# LISTED ENTRIES
#####
/-- Completes reservation `id` and makes the advances that are then due, in reservation order (R255). -/
def Cb.finishResv (b : Cb) (id : Nat) : Cb :=
  let rs := b.resv.map fun r => if r.id = id then { r with done := true } else r
  let done := rs.takeWhile fun r => r.done
  { b with prod := b.prod + BitVec.ofNat 32 (done.filter fun r => r.adv).length, resv := rs.drop done.length }

/-! ### Beads (R84 to R88) -/

/-- A bead that an engine of epoch `ep` can take at `tick`: none to take, or the head's epoch. -/
def BeadQ.ready (q : BeadQ) (tick : Nat) : Bool :=
  match q.q with
  | b :: _ => decide (b.tick < tick)
  | [] => false

def BeadQ.headEpoch (q : BeadQ) : Bool :=
  match q.q with
  | b :: _ => b.epoch
  | [] => false

def BeadQ.take (q : BeadQ) (tick : Nat) : BeadQ :=
  { q := q.q.drop 1, freedAt := tick, freed := if q.freedAt = tick then q.freed + 1 else 1 }

/-- Room for an add at `tick`: a slot freed in this tick is not yet free. -/
def BeadQ.room (q : BeadQ) (tick : Nat) : Bool := decide (q.q.length + (if q.freedAt = tick then q.freed else 0) < 8)

def BeadQ.add (q : BeadQ) (ep : Bool) (tick : Nat) : BeadQ := { q with q := q.q ++ [{ epoch := ep, tick := tick }] }

/-- Whether the adds SP and SN of an engine have room. -/
def Core.beadRoom (k : Core) (ct : CoreType) (t tick : Nat) (sp sn : Bool) : Bool :=
  (!sp || (k.engine (prevTag ct t)).inNext.room tick) && (!sn || (k.engine (nextTag ct t)).inPrev.room tick)

/-- Makes the adds SP and SN. -/
def Core.beadAdd (k : Core) (ct : CoreType) (t tick : Nat) (sp sn : Bool) : Core :=
  let ep := (k.engine t).epoch
  let k := if sp then k.modEngine (prevTag ct t) fun e => { e with inNext := e.inNext.add ep tick } else k
  if sn then k.modEngine (nextTag ct t) fun e => { e with inPrev := e.inPrev.add ep tick } else k

/-- The takes WP and WN: whether both queues hold a bead that can be taken. -/
def Engine.beadReady (e : Engine) (tick : Nat) (wp wn : Bool) : Bool := (!wp || e.inPrev.ready tick) && (!wn || e.inNext.ready tick)

/-- Whether the beads to be taken are of the engine's epoch (R88). -/
def Engine.beadEpoch (e : Engine) (wp wn : Bool) : Bool :=
  (!wp || decide (e.inPrev.headEpoch = e.epoch)) && (!wn || decide (e.inNext.headEpoch = e.epoch))

def Engine.beadTake (e : Engine) (tick : Nat) (wp wn : Bool) : Engine :=
  { e with inPrev := if wp then e.inPrev.take tick else e.inPrev, inNext := if wn then e.inNext.take tick else e.inNext }

/-! ### Reports: fault records, completion entries (R351, R420 to R422) -/

def Cause.code : Cause → Nat
  | .illegalEncoding => 0x01 | .engineAbsent => 0x02 | .illegalInstruction => 0x03 | .illegalOperand => 0x04 | .bufferAccess => 0x05
  | .format => 0x06 | .windowStraddle => 0x07 | .windowHole => 0x08 | .coreAbsent => 0x09 | .addressHole => 0x0A | .alignment => 0x0B
  | .segmentLegality => 0x0C | .loopNest => 0x0D | .tagBusy => 0x0E | .planeState => 0x0F | .copyOverlap => 0x10 | .bufferRange => 0x11
  | .schedule => 0x12 | .race => 0x13 | .sharing => 0x14 | .translation => 0x15 | .protection => 0x16 | .page => 0x17
  | .revokedRange => 0x18 | .footprint => 0x19 | .arithTrap => 0x20 | .systemTrap => 0x21 | .pushEarly => 0x22 | .pushLate => 0x23
  | .ueSram => 0x30 | .ueHbm => 0x31 | .ueHost => 0x32 | .linkCrc => 0x33 | .fabricFlit => 0x34 | .checkMismatch => 0x35
  | .collMismatch => 0x36 | .controlWord => 0x37 | .moduleDeparted => 0x38 | .dieLost => 0x39 | .remoteMap => 0x3A

/-- CLASS: 1 fault, 2 trap, 3 detected error (R420). -/
def Cause.cls (c : Cause) : Nat := if c.code < 0x20 then 1 else if c.code < 0x30 then 2 else 3

/-- A charge: the core and engine, the cause and its INFO, and the word that is charged where it is not the one at the engine's pc. -/
structure Charge where
  core : Nat
  tag : Nat
  cause : Cause
  info : W64
  pc : Option Nat := none
deriving DecidableEq, Repr

/-- FREC of the charged core (R420, R422); FREC2 is kept. Of two charges in one tick the record holds the one of lower class, then of
lower code. -/
def State.writeFrec (s : State) (ch : Charge) : State :=
  let k := s.core ch.core
  let old := (SMap.get 0 k.frec 0).toNat
  let rank (cls code : Nat) : Nat := cls * 256 + code
  if k.frecAt = some s.time ∧ rank (bitsN old 8 3) (bitsN old 0 8) ≤ rank ch.cause.cls ch.cause.code then s
  else
    let f0 : W64 := BitVec.ofNat 32 (ch.pc.getD (k.engine ch.tag).pc) ++ 0#4 ++ k.reent ++ BitVec.ofNat 8 ch.core ++ BitVec.ofBool k.seg.isSome ++
      BitVec.ofNat 3 ch.tag ++ 0#1 ++ BitVec.ofNat 3 ch.cause.cls ++ BitVec.ofNat 8 ch.cause.code
    let f3 : W64 := BitVec.ofNat 32 (s.segTick ch.core) ++ k.segno
    s.setCore ch.core { k with frec := SMap.set 0 (SMap.set 0 (SMap.set 0 k.frec 0 f0) 1 ch.info) 3 f3, frecAt := some s.time }

/-- HANDLE and SUB of the launch a group runs (R350, R351). -/
def State.launchRef (s : State) (g : Group) : Nat × Nat :=
  match s.graphs[g.graph]? with
  | some gr => (gr.handle, if gr.single then 0 else g.node + 1)
  | none => (0, 0)

/-- Queues a completion entry; the device writes it to the ring in a step of its own (R351). -/
def State.postCq (s : State) (e : CqEnt) : State :=
  { s with cqWait := s.cqWait ++ [e], agenda := s.agenda ++ [.completionEntryPost] }

/-- Queues a notification entry (R372). -/
def State.postNq (s : State) (e : NqEnt) : State :=
  { s with nqWait := s.nqWait ++ [e], agenda := s.agenda ++ [.notificationPost] }

/-- The first 16 bytes of a core's FREC. -/
def Core.frecBytes (k : Core) : List Byte := leBytes 8 (SMap.get 0 k.frec 0).toNat ++ leBytes 8 (SMap.get 0 k.frec 1).toNat

/-- The entry of KIND 3 or 4 that reports a stop (R354). -/
def State.postStop (s : State) (g : Group) (c : Nat) (frame : Nat) : State :=
  let k := s.core c
  let r := s.launchRef g
  let kind := if bitsN (SMap.get 0 k.frec 0).toNat 8 3 = 2 then 3 else 4
  s.postCq { ack := 0, kind := kind, status := 0, sub := r.2, handle := r.1, data := leBytes 8 g.unit ++ leBytes 8 frame ++ k.frecBytes }

/-! ### Taking a fault, trap or detected error -/

/-- How a cause ranks among those of one discard (R329; log entry 99): what ends the unit, then a kill, then a counted cause, then a fault that
stops the unit, then a replay, then a pre-emption, quota or page checkpoint. -/
def After.rank : After → Nat
  | .jobFatal => 0
  | .vanish => 1
  | .seamError => 2
  | .kill => 3
  | .counted => 4
  | .checkpoint c _ => if c = 2 then 5 else 7
  | .replay => 6

/-- The checkpoint that a discard takes beside its own outcome, where it is one that R329 keeps. -/
def Pend.asked (p : Pend) : Option (Nat × Option Nat) :=
  match p.after with
  | .checkpoint c page => if c = 2 then p.also else some (c, page)
  | _ => p.also

/-- Merges a discard into one that already stands for the same tick (R329): the one that ranks first prevails, the earlier of equals; it keeps
the pre-emption, quota or page fault of the other beside it. -/
def Pend.merge (old new : Pend) : Pend :=
  if new.after.rank < old.after.rank then { new with also := new.also.or old.asked } else { old with also := old.also.or new.asked }

/-- Sets what happens to the group at its next tick (R324). -/
def Group.setPend (g : Group) (core : Nat) (a : After) : Group :=
  let p : Pend := { tick := g.reck + 1, core := core, after := a, also := none }
  { g with pend := some (match g.pend with
      | some q => q.merge p
      | none => p) }

/-- What follows a fault, trap or error that arises in a segment (R323), or a detected error in a seam (R413). -/
def afterOf (inseg : Bool) (c : Cause) (page : Option Nat) : After :=
  if c.cls = 3 then (if inseg then .counted else .seamError)
  else match c with
    | .revokedRange => .jobFatal
    | .footprint => .jobFatal
    | .page => .checkpoint 1 page
    | _ => .checkpoint 2 none

/-- Takes a fault, trap or detected error: FREC is written on the charged core; in a segment the segment is to be discarded at the
group's next tick; a fault or trap in a seam stops the unit and holds its group, with an entry of KIND 3 or 4; a fatal fault ends the
job; a detected error in a seam ends the unit; a unit that a CANCEL drains is released where it stops (R1, R308, R323, R348, R354, R370, R413, R420 to R422). -/
def State.charge (s : State) (ch : Charge) (page : Option Nat) : State :=
  let inseg := (s.core ch.core).seg.isSome
  let s := s.writeFrec ch
  match s.groupOf ch.core with
  | none => s
  | some g =>
    let f := (s.core ch.core).frec
    let s := s.trace 8 g.num ch.core ch.tag (SMap.get 0 f 0).toNat (SMap.get 0 f 1).toNat
    let a := afterOf inseg ch.cause page
    if inseg || decide (a ≠ .checkpoint 2 none) then s.modGroup g.num fun x => x.setPend ch.core a
    else if g.held.isSome then s
    else
      let s := s.modGroup g.num fun x =>
        if x.leave = some .vanish then x.setPend ch.core .vanish else { x with held := some { core := ch.core, tag := ch.tag, cause := ch.cause, tick := g.reck } }
      s.postStop g ch.core 0

/-- The engine of the cursor raises a fault at the instruction it is about to issue: no effect of the instruction takes place. -/
def State.raise (s : State) (c : Cause) (info : W64) (page : Option Nat) : State :=
  (s.modEngine s.cur.core s.cur.tag fun e => { e with nextAt := max e.nextAt (s.reckOf s.cur.core + 1) }).charge
    { core := s.cur.core, tag := s.cur.tag, cause := c, info := info } page

/-- A detected error counted against a die (R412). -/
def State.countDie (s : State) (slot : Nat) : State :=
  let n := SMap.get 0 s.dieErr slot + 1
  let s := { s with dieErr := SMap.set 0 s.dieErr slot n }
  let dq := bitsN (s.cregOf 0x200).toNat 32 8
  if dq ≠ 0 ∧ dq ≤ n ∧ s.dieStatus slot ≠ 3 then
    { s with agenda := s.agenda ++ [.quar { seq := 0, flags := 0, job := 0, va := 0, len := 0, arg0 := slot, arg1 := 1, arg2 := 0 }] }
  else s

/-! ### System registers (R81, R229, R424) -/

/-- Bits of a NEST register that software writes (R229), by number less 0x40. -/
def nestMask (n : Nat) : W64 :=
  if n < 12 then (if n % 2 = 0 then 0xFFFF_FFFF_01FF_FFFF#64 else 0xFFFF#64)
  else if n = 12 then 0x0000_01FF_007F_FFFF#64
  else if n = 13 then 0x0000_00FF_FFFF_FFFF#64
  else 0#64

def Core.nestOf (k : Core) (n : Nat) : W64 := SMap.get 0 k.nest n

/-- NSTAT as it reads. -/
def Core.nstat (k : Core) : W64 :=
  BitVec.ofNat 32 k.passes ++ 0#23 ++ BitVec.ofBool (bitN k.passes 32) ++ BitVec.ofBool k.stoppedN ++ BitVec.ofBool k.carryok ++
  BitVec.ofBool k.wbank ++ BitVec.ofNat 2 k.plane1.st ++ BitVec.ofNat 2 k.plane0.st ++ BitVec.ofBool k.act

/-- QPOS of a tag (R424). -/
def Core.qpos (k : Core) (ct : CoreType) (t : Nat) : W64 :=
  if !hasTag ct t then 0
  else
    let e := k.engine t
    BitVec.ofBool (!k.stream.isEmpty && !k.halted) ++ 0#3 ++ BitVec.ofNat 32 e.dyn ++ BitVec.ofNat 28 e.pc

/-- Whether a system register of that number exists on the core type (R81). -/
def sysOk (ct : CoreType) (n : Nat) : Bool :=
  decide (n ≤ 4) || decide (8 ≤ n ∧ n ≤ 0xA) || decide (0x10 ≤ n ∧ n ≤ 0x14) || decide (0x18 ≤ n ∧ n ≤ 0x1A) ||
  decide (0x20 ≤ n ∧ n ≤ 0x23) || decide (0x28 ≤ n ∧ n ≤ 0x31) || (decide (0x40 ≤ n ∧ n < 0x80) && decide (ct = .m)) ||
  (decide (0x80 ≤ n ∧ n < 0xA0) && hasTag ct ((n - 0x80) / 4)) || decide (n = 0xA0) || decide (0xA8 ≤ n ∧ n ≤ 0xAB) ||
  decide (0xB0 ≤ n ∧ n ≤ 0xB7) || (decide (0xC0 ≤ n ∧ n < 0xD0) && decide (ct = .v))

/-- A system register as MFSR reads it at the core's present tick. -/
def State.sysRead (s : State) (c n : Nat) : W64 :=
  let k := s.core c
  let ct := coreType c
  if n = 0 then BitVec.ofNat 64 c
  else if n = 1 then k.tgrp.setWidth 64
  else if n = 2 then k.segno.setWidth 64
  else if n = 3 then k.reent.setWidth 64
  else if n = 4 then k.seglim.setWidth 64
  else if n = 8 then k.fpmode.setWidth 64
  else if n = 9 then (k.flagsAt (s.reckOf c)).setWidth 64
  else if n = 0xA then k.fmask.setWidth 64
  else if n = 0x10 then k.tags
  else if n = 0x11 then k.slip.setWidth 64
  else if n = 0x12 then k.seed
  else if n = 0x13 then k.ckd.setWidth 64
  else if n = 0x14 then k.pacer
  else if n = 0x18 then k.heapb
  else if n = 0x19 then k.heapl
  else if n = 0x1A then k.heapo
  else if 0x20 ≤ n ∧ n ≤ 0x23 then SMap.get 0 k.frec (n - 0x20)
  else if 0x28 ≤ n ∧ n ≤ 0x2F then k.qpos ct (n - 0x28)
  else if n = 0x30 then BitVec.ofNat 64 s.time
  else if n = 0x31 then BitVec.ofNat 64 (s.reckOf c)
  else if n = 0x4D then k.nestOf 13 ||| (if k.nestRun.isSome then 0x8000_0000_0000_0000#64 else 0)
  else if n = 0x4E then k.nstat
  else if 0x40 ≤ n ∧ n < 0x4E then k.nestOf (n - 0x40)
  else if 0x40 ≤ n ∧ n < 0x80 then 0
  else if 0x80 ≤ n ∧ n < 0xA0 then BitVec.ofNat 64 (k.window ((n - 0x80) / 4) ((n - 0x80) % 4))
  else if n = 0xA0 then k.pred.setWidth 64
  else if 0xA8 ≤ n ∧ n ≤ 0xAB then (k.lcOf (n - 0xA8)).setWidth 64
  else if 0xB0 ≤ n ∧ n ≤ 0xB7 then (k.btOf (n - 0xB0)).setWidth 64
  else if 0xC0 ≤ n ∧ n < 0xD0 then k.vpredOf (n - 0xC0)
  else 0

/-- Bits of PACE that are fields of present engines (R164). -/
def paceMask (ct : CoreType) : W64 :=
  (List.range 7).foldl (fun m t => if hasTag ct t then m ||| (0xFF#64 <<< (8 * t)) else m) 0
#####
# WHAT TO WORK ON
Set down only the lines above that fall between the line holding "let kind := if" and the line holding "a fault that", inclusive, keeping each exact.

# WRITTEN SOLUTION
  let kind := if bitsN (SMap.get 0 k.frec 0).toNat 8 3 = 2 then 3 else 4
  s.postCq { ack := 0, kind := kind, status := 0, sub := r.2, handle := r.1, data := leBytes 8 g.unit ++ leBytes 8 frame ++ k.frecBytes }

/-! ### Taking a fault, trap or detected error -/

/-- How a cause ranks among those of one discard (R329; log entry 99): what ends the unit, then a kill, then a counted cause, then a fault that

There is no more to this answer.